Many observers are worried about how much market participants have really learned from the past 18 months, with some -- such as commentator Marc Faber -- suggesting we are potentially more at risk of another crisis than before.

Senior risk executives aired their concerns on the matter on a panel chaired by Alan Taylor of Hong Kong-based consultancy AT Associates at AsianInvestor's Southeast Asia Investor Forum last week in Bangkok.

There had been a perception in the market that the increasing complexity of financial products was matched by increasingly sophisticated techniques for measuring and controlling risks, says Chris Michel, Hong Kong-based chief risk officer at equity brokerage CLSA Asia-Pacific Markets. In reality, he says, an over-reliance on such mathematical risk models may have contributed to the financial crisis.

For example, the risk numbers for toxic assets -- such as securitised credit products -- calculated by risk departments may have been far too low for the risks these products carried. As a result, says Michel, complex mathematical methods may have provided a false sense of security.

Another factor contributing to the inadequacy of risk management controls was the pressure from research analysts and peers to meet revenue targets, he adds. Combined with compensation arrangements that created incentives to maximise revenues and undervalue risks, this created a culture of excessive risk-taking in many financial institutions.

Michel also raised the issue of concentration risk. Fewer and larger players in the financial markets are now increasingly interconnected, which creates a concentration risk and increasing external costs, he says. In other words, the failure of one bank will have ever higher costs for the entire economy.

Ultimately, there is a risk that -- due to booming stock markets, strong financial results at banks and hedge funds and lobbying efforts from banks -- the world is going back to business as usual without addressing the fundamental weaknesses of the financial system, he says.

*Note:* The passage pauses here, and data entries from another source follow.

-- ==== Sys2Proof/Machine/RowsEngine.lean ====
section
/-! DEFINITION. One meaning per command (chapter "Tributary engines and device routines"). -/

namespace Sys2Proof.Machine

/-- CORE_DISPATCH (R153). -/
def execCoreDispatch (te : Fin 64) (s : State) : Outcome := .next (coreDispatch s te.val)
/-- STAGE_IN_COMPLETE (R156). -/
def execStageInComplete (sub : Fin 4096) (s : State) : Outcome := .next (drain (stageInComplete s sub.val))
/-- BUDGET_EXPIRY (R157). -/
def execBudgetExpiry (te : Fin 64) (s : State) : Outcome := .next (drain (budgetExpiry s te.val))
/-- SWAP_OUT_COMPLETE (R144). -/
def execSwapOutComplete (te : Fin 64) (s : State) : Outcome := .next (swapOutComplete s te.val)
/-- REBALANCER_WINDOW (R159). -/
def execRebalancerWindow (s : State) : Outcome := .next (rebalancerWindow s)
/-- DEV_MIGRATE (R161). -/
def execDevMigrate (who : Initiator) (sub : Fin 4096) (dest : Fin 64) (s : State) : Outcome :=
  regRow s who Reg.devMigrate (goBit + dest.val * 4096 + sub.val)
/-- MIGRATION_COMPLETE (R162). -/
def execMigrationComplete (sub : Fin 4096) (s : State) : Outcome := .next (migrationComplete s sub.val)
/-- DEV_TE_RETIRE (R164). -/
def execDevTeRetire (who : Initiator) (te : Fin 64) (s : State) : Outcome := regRow s who 0x320 (goBit + te.val)
/-- TE_STALL_RETIRE (R166). -/
def execTeStallRetire (te : Fin 64) (s : State) : Outcome := .next (drain (teStallRetire s te.val))
/-- SPARE_LOAD_COMPLETE (R165). -/
def execSpareLoadComplete (te : Fin 64) (s : State) : Outcome := .next (spareLoadComplete s te.val)
/-- TE_DISP_INVAL (R150). -/
def execTeDispInval (who : Initiator) (te : Fin 64) (cls : Fin 64) (code : Byte) (classAll all : Bool) (s : State) : Outcome :=
  regRow s who (Reg.teCtl te.val + 0x10) (b2n all * goBit + b2n classAll * 2 ^ 30 + cls.val * 256 + code.toNat)
/-- DEV_DISP_CMD (R167). -/
def execDevDispCmd (who : Initiator) (cls : Fin 64) (code : Byte) (s : State) : Outcome :=
  regRow s who 0x340 (goBit + cls.val * 256 + code.toNat)

end Sys2Proof.Machine
end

However, while regulatory action is clearly needed, the more intrusive and widespread regulations become, the greater the uniformity of models, structures and strategies, thus further increasing concentration risk, says Michel.

He quotes the Turner Review*, published by the UK's Financial Services Authority (FSA), which says the new FSA approach will be "more intrusive and more systemic" than previous rules.

The approach of many regulators, including the FSA, seems to assume that the regulators are both in a privileged position to recognise and correctly interpret the risks in the financial industry, and at the same time, are able to react in time with the correct countermeasures to prevent a major crisis, argues Michel. He suggests these assumptions may need to be challenged.

As for approaching risk management in future, he says the fundamental approach has not changed. The size of a trader's 'bet' on the markets is the only variable that is known with certainty in the risk assessment, and therefore it is key to plan for the exit. The bigger the 'bet' is, he adds, the more important it is to plan how to get out of the trade when everybody else is running for the exit.

Another panellist made the point that risk governance and enterprise risk management has been propelled to the forefront in light of the financial crisis. Risk management needs to be embedded as part of "business as usual", and not relegated to a compartmentalised function performed by a few, says Dennis Lee, chief risk officer at the National University of Singapore.

Hence, he argues, oversight by regulators and independent boards is even more important than before. It is even more crucial now to have independent risk functions -- such as the CRO or entire risk department -- to help management embed a risk culture.

Certainly, asset managers need to focus more on risk management, if recent studies and surveys are anything to go by.

*A Regulatory Response to the Banking Crisis, published in March 2009.